コラム

今年のネビュラ賞受賞作は、現在のパンデミックと隔離生活を予言したかのような近未来SF

2020年06月18日(木)16時15分

現実にパンデミックで人々が隔離された生活をするようになり、Amazonはますます人々の日常生活に入り込んでいる。何をどこでどう購入するのか、利用者のデータをすべて持っている。その恐ろしさを感じている人は多いと思う。この小説では、Amazonを連想させるような SuperWallyや、ミュージシャンを道具としてしか扱わないSHLが、隔離政策を利用して人々を完全に操ろうとしている。これはSFとはいえ、現実的な恐怖だ。
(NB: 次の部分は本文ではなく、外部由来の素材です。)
-- ==== Sys2Proof/Laws/Bus.lean ====
section
/-! SUPPORT. The laws of the bus: where an access goes, read after write, what each shared operation answers, and what
follows when it answers a next state. -/

namespace Sys2Proof.Machine

/-! ### What a read depends on -/

theorem State.byteAt_congr (s t : State) (hv : t.vram = s.vram) (hm : t.hostMem = s.hostMem) (x : Word) :
    t.byteAt x = s.byteAt x := by
  simp only [State.byteAt, State.videoRead, hv, hm]

theorem State.mapped_congr (s t : State) (h : t.params = s.params) (x : Word) : t.mapped x = s.mapped x := by
  simp only [State.mapped, h]

theorem State.tileRowAt_congr (s t : State) (h : t.tiles = s.tiles) (n r : Nat) : t.tileRowAt n r = s.tileRowAt n r := by
  simp only [State.tileRowAt, h]

@[simp] theorem State.mapped_storeByte (s : State) (y : Word) (w : Byte) (x : Word) : (s.storeByte y w).mapped x = s.mapped x :=
  State.mapped_congr _ _ (by simp) x

@[simp] theorem State.mapped_setPc (s : State) (v : Word) (x : Word) : (s.setPc v).mapped x = s.mapped x :=
  State.mapped_congr _ _ (by simp) x

@[simp] theorem State.byteAt_setPc (s : State) (v : Word) (x : Word) : (s.setPc v).byteAt x = s.byteAt x :=
  State.byteAt_congr _ _ (by simp) (by simp) x

@[simp] theorem State.tileRowAt_setPc (s : State) (v : Word) (n k : Nat) :
    (s.setPc v).tileRowAt n k = s.tileRowAt n k :=
  State.tileRowAt_congr _ _ (by simp) n k

@[simp] theorem State.mapped_setSp (s : State) (v : Word) (x : Word) : (s.setSp v).mapped x = s.mapped x :=
  State.mapped_congr _ _ (by simp) x

@[simp] theorem State.byteAt_setSp (s : State) (v : Word) (x : Word) : (s.setSp v).byteAt x = s.byteAt x :=
  State.byteAt_congr _ _ (by simp) (by simp) x

@[simp] theorem State.tileRowAt_setSp (s : State) (v : Word) (n k : Nat) :
    (s.setSp v).tileRowAt n k = s.tileRowAt n k :=
  State.tileRowAt_congr _ _ (by simp) n k

@[simp] theorem State.mapped_setFlags (s : State) (f : Flags) (x : Word) : (s.setFlags f).mapped x = s.mapped x :=
  State.mapped_congr _ _ (by simp) x

@[simp] theorem State.byteAt_setFlags (s : State) (f : Flags) (x : Word) : (s.setFlags f).byteAt x = s.byteAt x :=
  State.byteAt_congr _ _ (by simp) (by simp) x

@[simp] theorem State.tileRowAt_setFlags (s : State) (f : Flags) (n k : Nat) :
    (s.setFlags f).tileRowAt n k = s.tileRowAt n k :=
  State.tileRowAt_congr _ _ (by simp) n k

@[simp] theorem State.mapped_advance (s : State) (n : Word) (x : Word) : (s.advance n).mapped x = s.mapped x :=
  State.mapped_congr _ _ (by simp) x

@[simp] theorem State.byteAt_advance (s : State) (n : Word) (x : Word) : (s.advance n).byteAt x = s.byteAt x :=
  State.byteAt_congr _ _ (by simp) (by simp) x

@[simp] theorem State.tileRowAt_advance (s : State) (w : Word) (n k : Nat) :
    (s.advance w).tileRowAt n k = s.tileRowAt n k :=
  State.tileRowAt_congr _ _ (by simp) n k

@[simp] theorem State.mapped_setReg (s : State) (r : Reg8) (w : Byte) (x : Word) : (s.setReg r w).mapped x = s.mapped x :=
  State.mapped_congr _ _ (by simp) x

@[simp] theorem State.byteAt_setReg (s : State) (r : Reg8) (w : Byte) (x : Word) : (s.setReg r w).byteAt x = s.byteAt x :=
  State.byteAt_congr _ _ (by simp) (by simp) x

@[simp] theorem State.tileRowAt_setReg (s : State) (r : Reg8) (w : Byte) (n k : Nat) :
    (s.setReg r w).tileRowAt n k = s.tileRowAt n k :=
  State.tileRowAt_congr _ _ (by simp) n k

@[simp] theorem State.mapped_setPair (s : State) (p : PairView) (v : Word) (x : Word) : (s.setPair p v).mapped x = s.mapped x :=
  State.mapped_congr _ _ (by simp) x

@[simp] theorem State.byteAt_setPair (s : State) (p : PairView) (v : Word) (x : Word) : (s.setPair p v).byteAt x = s.byteAt x :=
  State.byteAt_congr _ _ (by simp) (by simp) x

@[simp] theorem State.tileRowAt_setPair (s : State) (p : PairView) (v : Word) (n k : Nat) :
    (s.setPair p v).tileRowAt n k = s.tileRowAt n k :=
  State.tileRowAt_congr _ _ (by simp) n k

@[simp] theorem State.mapped_setSel (s : State) (p : PairSel) (v : Word) (x : Word) : (s.setSel p v).mapped x = s.mapped x :=
  State.mapped_congr _ _ (by simp) x

@[simp] theorem State.byteAt_setSel (s : State) (p : PairSel) (v : Word) (x : Word) : (s.setSel p v).byteAt x = s.byteAt x :=
  State.byteAt_congr _ _ (by simp) (by simp) x

@[simp] theorem State.tileRowAt_setSel (s : State) (p : PairSel) (v : Word) (n k : Nat) :
    (s.setSel p v).tileRowAt n k = s.tileRowAt n k :=
  State.tileRowAt_congr _ _ (by simp) n k

@[simp] theorem State.mapped_aluCommit (s : State) (o : AluOp) (w : Byte) (x : Word) : (s.aluCommit o w).mapped x = s.mapped x :=
  State.mapped_congr _ _ (by simp) x

@[simp] theorem State.byteAt_aluCommit (s : State) (o : AluOp) (w : Byte) (x : Word) : (s.aluCommit o w).byteAt x = s.byteAt x :=
  State.byteAt_congr _ _ (by simp) (by simp) x

@[simp] theorem State.tileRowAt_aluCommit (s : State) (o : AluOp) (w : Byte) (n k : Nat) :
    (s.aluCommit o w).tileRowAt n k = s.tileRowAt n k :=
  State.tileRowAt_congr _ _ (by simp) n k

@[simp] theorem State.storeByte_setSp (s : State) (v x : Word) (w : Byte) :
    (s.setSp v).storeByte x w = (s.storeByte x w).setSp v := by
  unfold State.storeByte
  split
  · unfold State.videoWrite
    split <;> rfl
  · rfl

@[simp] theorem State.setSp_setSp (s : State) (v w : Word) : (s.setSp v).setSp w = s.setSp w := rfl

@[simp] theorem State.hl_storeByte (s : State) (x : Word) (v : Byte) : (s.storeByte x v).hl = s.hl := by
  simp [State.hl, State.getPair]

/-! ### The window -/

theorem inVideo_eq_true (x : Word) : inVideo x = true ↔ 0x8000 ≤ x.toNat ∧ x.toNat ≤ 0x9FFF := by
  simp [inVideo]

theorem videoOffset_eq (x : Word) (h : inVideo x = true) : videoOffset x = x.toNat - 0x8000 := by
  have := (inVideo_eq_true x).mp h
  have hx := x.isLt
  have h8 : (0x8000 : Word).toNat = 0x8000 := rfl
  rw [videoOffset, BitVec.toNat_sub, h8]
  omega

theorem inVideo_eq_false (x : Word) : inVideo x = false ↔ x.toNat < 0x8000 ∨ 0x9FFF < x.toNat := by
  rw [← Bool.not_eq_true, inVideo_eq_true]
  omega

theorem hostOwns_eq_true (p : Params) (x : Word) :
    hostOwns p x = true ↔
      (x.toNat < 0x8000 ∨ 0x9FFF < x.toNat) ∧ ∃ r ∈ p.hostRegion, r.lo.toNat ≤ x.toNat ∧ x.toNat ≤ r.hi.toNat := by
  simp [hostOwns, inVideo_eq_false, rangeHolds]

/-! ### Video memory -/

@[simp] theorem State.recomputeRow_videoRead (s : State) (o q : Nat) : (s.recomputeRow o).videoRead q = s.videoRead q :=
  rfl

/-- A device write is read back, and every other byte is as before. -/
theorem State.videoRead_videoWrite (s : State) (o q : Nat) (v : Byte) :
    (s.videoWrite o v).videoRead q = if q = o then v else s.videoRead q := by
  have h : State.videoRead { s with vram := sparsePut fillByte s.vram o v } q = if q = o then v else s.videoRead q :=
    sparseGet_put fillByte s.vram o q v
  unfold State.videoWrite
  simp only
  split
  · rw [State.recomputeRow_videoRead, h]
  · exact h

/-! ### Read after write on the bus -/

/-- A stored byte is read back, and every other byte of memory is as before. -/
theorem State.byteAt_storeByte (s : State) (x y : Word) (v : Byte) :
    (s.storeByte x v).byteAt y = if y = x then v else s.byteAt y := by
  have inj : ∀ a b : Word, a.toNat = b.toNat → a = b := fun a b h => BitVec.eq_of_toNat_eq h
  unfold State.storeByte
  by_cases hx : inVideo x = true
  · simp only [hx, if_true, State.byteAt]
    have h1 := (inVideo_eq_true x).mp hx
    by_cases hy : inVideo y = true
    · simp only [hy, if_true, State.videoRead_videoWrite]
      have h2 := (inVideo_eq_true y).mp hy
      by_cases hxy : y = x
      · simp [hxy]
      · have : videoOffset y ≠ videoOffset x := by
          rw [videoOffset_eq y hy, videoOffset_eq x hx]
          intro h
          exact hxy (inj _ _ (by omega))
        simp [hxy, this]
    · have hxy : y ≠ x := fun h => hy (h ▸ hx)
      simp [hy, hxy]
  · simp only [hx, State.byteAt]
    by_cases hy : inVideo y = true
    · have hxy : y ≠ x := fun h => hx (h ▸ hy)
      simp [hy, hxy, State.videoRead]
    · simp only [hy]
      by_cases hxy : y = x
      · simp [hxy, sparseGet_put]
      · have : y.toNat ≠ x.toNat := fun h => hxy (inj _ _ h)
        simp [hxy, this, sparseGet_put]

/-! ### Reads and writes of the pseudocode -/

theorem memRead_of_mapped (s : State) (x : Word) (k : Access) (rest : Byte → Result) (h : s.mapped x = true) :
    memRead s x k rest = rest (s.byteAt x) := by
  simp [memRead, h]

theorem memRead_of_unmapped (s : State) (x : Word) (k : Access) (rest : Byte → Result) (h : s.mapped x = false) :
    memRead s x k rest = .fault (.busFault x k) := by
  simp [memRead, h, raiseBusFault]

theorem memWrite_of_mapped (s : State) (x : Word) (v : Byte) (rest : State → Result) (h : s.mapped x = true) :
    memWrite s x v rest = rest (s.storeByte x v) := by
  simp [memWrite, h]

theorem memWrite_of_unmapped (s : State) (x : Word) (v : Byte) (rest : State → Result) (h : s.mapped x = false) :
    memWrite s x v rest = .fault (.busFault x .write) := by
  simp [memWrite, h, raiseBusFault]

/-- All a read can do when it answers a next state. -/
theorem memRead_next {s t : State} {x : Word} {k : Access} {rest : Byte → Result} (h : memRead s x k rest = .next t) :
    s.mapped x = true ∧ rest (s.byteAt x) = .next t := by
  unfold memRead at h
  split at h
  · next hm => exact ⟨hm, h⟩
  · exact nomatch h

/-- All a write can do when it answers a next state. -/
theorem memWrite_next {s t : State} {x : Word} {v : Byte} {rest : State → Result} (h : memWrite s x v rest = .next t) :
    s.mapped x = true ∧ rest (s.storeByte x v) = .next t := by
  unfold memWrite at h
  split at h
  · next hm => exact ⟨hm, h⟩
  · exact nomatch h

theorem memRead16_next {s t : State} {x : Word} {k : Access} {rest : Word → Result} (h : memRead16 s x k rest = .next t) :
    s.mapped x = true ∧ s.mapped (x + 1) = true ∧ rest (s.byteAt (x + 1) ++ s.byteAt x) = .next t := by
  obtain ⟨h1, h⟩ := memRead_next h
  obtain ⟨h2, h⟩ := memRead_next h
  exact ⟨h1, h2, h⟩

theorem memRead16_of_mapped (s : State) (x : Word) (k : Access) (rest : Word → Result) (h1 : s.mapped x = true)
    (h2 : s.mapped (x + 1) = true) : memRead16 s x k rest = rest (s.byteAt (x + 1) ++ s.byteAt x) := by
  rw [memRead16, memRead_of_mapped _ _ _ _ h1, memRead_of_mapped _ _ _ _ h2]

/-! ### The stack -/

/-- The state after a push whose two bytes are mapped (R156). -/
def State.pushed (s : State) (v : Word) : State :=
  ((s.storeByte (s.sp - 1) (v.extractLsb' 8 8)).storeByte (s.sp - 2) (v.extractLsb' 0 8)).setSp (s.sp - 2)

theorem Word.sub_one_sub_one (x : Word) : x - 1 - 1 = x - 2 := by
  rw [BitVec.sub_sub]; rfl

theorem Word.add_one_add_one (x : Word) : x + 1 + 1 = x + 2 := by
  rw [BitVec.add_assoc]; rfl

theorem push16_of_mapped (s : State) (v : Word) (rest : State → Result) (h1 : s.mapped (s.sp - 1) = true)
    (h2 : s.mapped (s.sp - 2) = true) : push16 s v rest = rest (s.pushed v) := by
  rw [push16, memWrite_of_mapped _ _ _ _ (by simpa using h1)]
  rw [memWrite_of_mapped _ _ _ _ (by
    rw [← Word.sub_one_sub_one] at h2
    simpa using h2)]
  simp only [State.storeByte_setSp, State.setSp_sp, State.setSp_setSp, State.pushed, Word.sub_one_sub_one]

/-- All a push can do when it answers a next state. -/
theorem push16_next {s t : State} {v : Word} {rest : State → Result} (h : push16 s v rest = .next t) :
    s.mapped (s.sp - 1) = true ∧ s.mapped (s.sp - 2) = true ∧ rest (s.pushed v) = .next t := by
  have h0 := h
  rw [push16] at h
  obtain ⟨h1, h⟩ := memWrite_next h
  obtain ⟨h2, -⟩ := memWrite_next h
  simp only [State.mapped_setSp, State.mapped_storeByte, State.storeByte_sp, State.setSp_sp, Word.sub_one_sub_one]
    at h1 h2
  rw [push16_of_mapped s v rest h1 h2] at h0
  exact ⟨h1, h2, h0⟩

theorem pop16_of_mapped (s : State) (rest : Word → State → Result) (h1 : s.mapped s.sp = true)
    (h2 : s.mapped (s.sp + 1) = true) :
    pop16 s rest = rest (s.byteAt (s.sp + 1) ++ s.byteAt s.sp) (s.setSp (s.sp + 2)) := by
  rw [pop16, memRead_of_mapped _ _ _ _ h1, memRead_of_mapped _ _ _ _ (by simpa using h2)]
  simp only [State.byteAt_setSp, State.setSp_sp, State.setSp_setSp, Word.add_one_add_one]

/-- All a pop can do when it answers a next state. -/
theorem pop16_next {s t : State} {rest : Word → State → Result} (h : pop16 s rest = .next t) :
    s.mapped s.sp = true ∧ s.mapped (s.sp + 1) = true ∧
      rest (s.byteAt (s.sp + 1) ++ s.byteAt s.sp) (s.setSp (s.sp + 2)) = .next t := by
  have h0 := h
  rw [pop16] at h
  obtain ⟨h1, h⟩ := memRead_next h
  obtain ⟨h2, -⟩ := memRead_next h
  simp only [State.mapped_setSp, State.setSp_sp] at h2
  rw [pop16_of_mapped s rest h1 h2] at h0
  exact ⟨h1, h2, h0⟩

@[simp] theorem State.mapped_pushed (s : State) (v x : Word) : (s.pushed v).mapped x = s.mapped x :=
  State.mapped_congr _ _ (by simp [State.pushed]) x

@[simp] theorem State.pushed_sp (s : State) (v : Word) : (s.pushed v).sp = s.sp - 2 := rfl

theorem State.byteAt_pushed (s : State) (v x : Word) :
    (s.pushed v).byteAt x =
      if x = s.sp - 2 then v.extractLsb' 0 8 else if x = s.sp - 1 then v.extractLsb' 8 8 else s.byteAt x := by
  simp only [State.pushed, State.byteAt_setSp, State.byteAt_storeByte]

theorem Word.sub_two_add_one (x : Word) : x - 2 + 1 = x - 1 := by
  rw [← Word.sub_one_sub_one]; exact BitVec.sub_add_cancel _ _

theorem Word.sub_two_add_two (x : Word) : x - 2 + 2 = x := BitVec.sub_add_cancel _ _

theorem Word.sub_one_ne_sub_two (x : Word) : x - 1 ≠ x - 2 := by
  intro h
  have := congrArg BitVec.toNat h
  simp [BitVec.toNat_sub] at this
  omega

end Sys2Proof.Machine
end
現在アメリカで起こっている「自宅待機」や「マスク使用」への反発、抗議デモでの若者の団結などを見ると、このSFが語る「人々が実際につながることへの強い欲求」には説得力がある。

世界は悪い方向に向かっているようにも見える。だが、このSFの登場人物がほとんど女性で、恋愛関係もすべて同性愛ばかりであり、それがごく自然に描かれていることに社会が実際には進歩していることを実感する。筆者が子どもの頃に愛読したSFは、今振り返ると主要人物はほとんど男性であり、恋愛関係もヘテロセクシャルの男性の視点ばかりだったから。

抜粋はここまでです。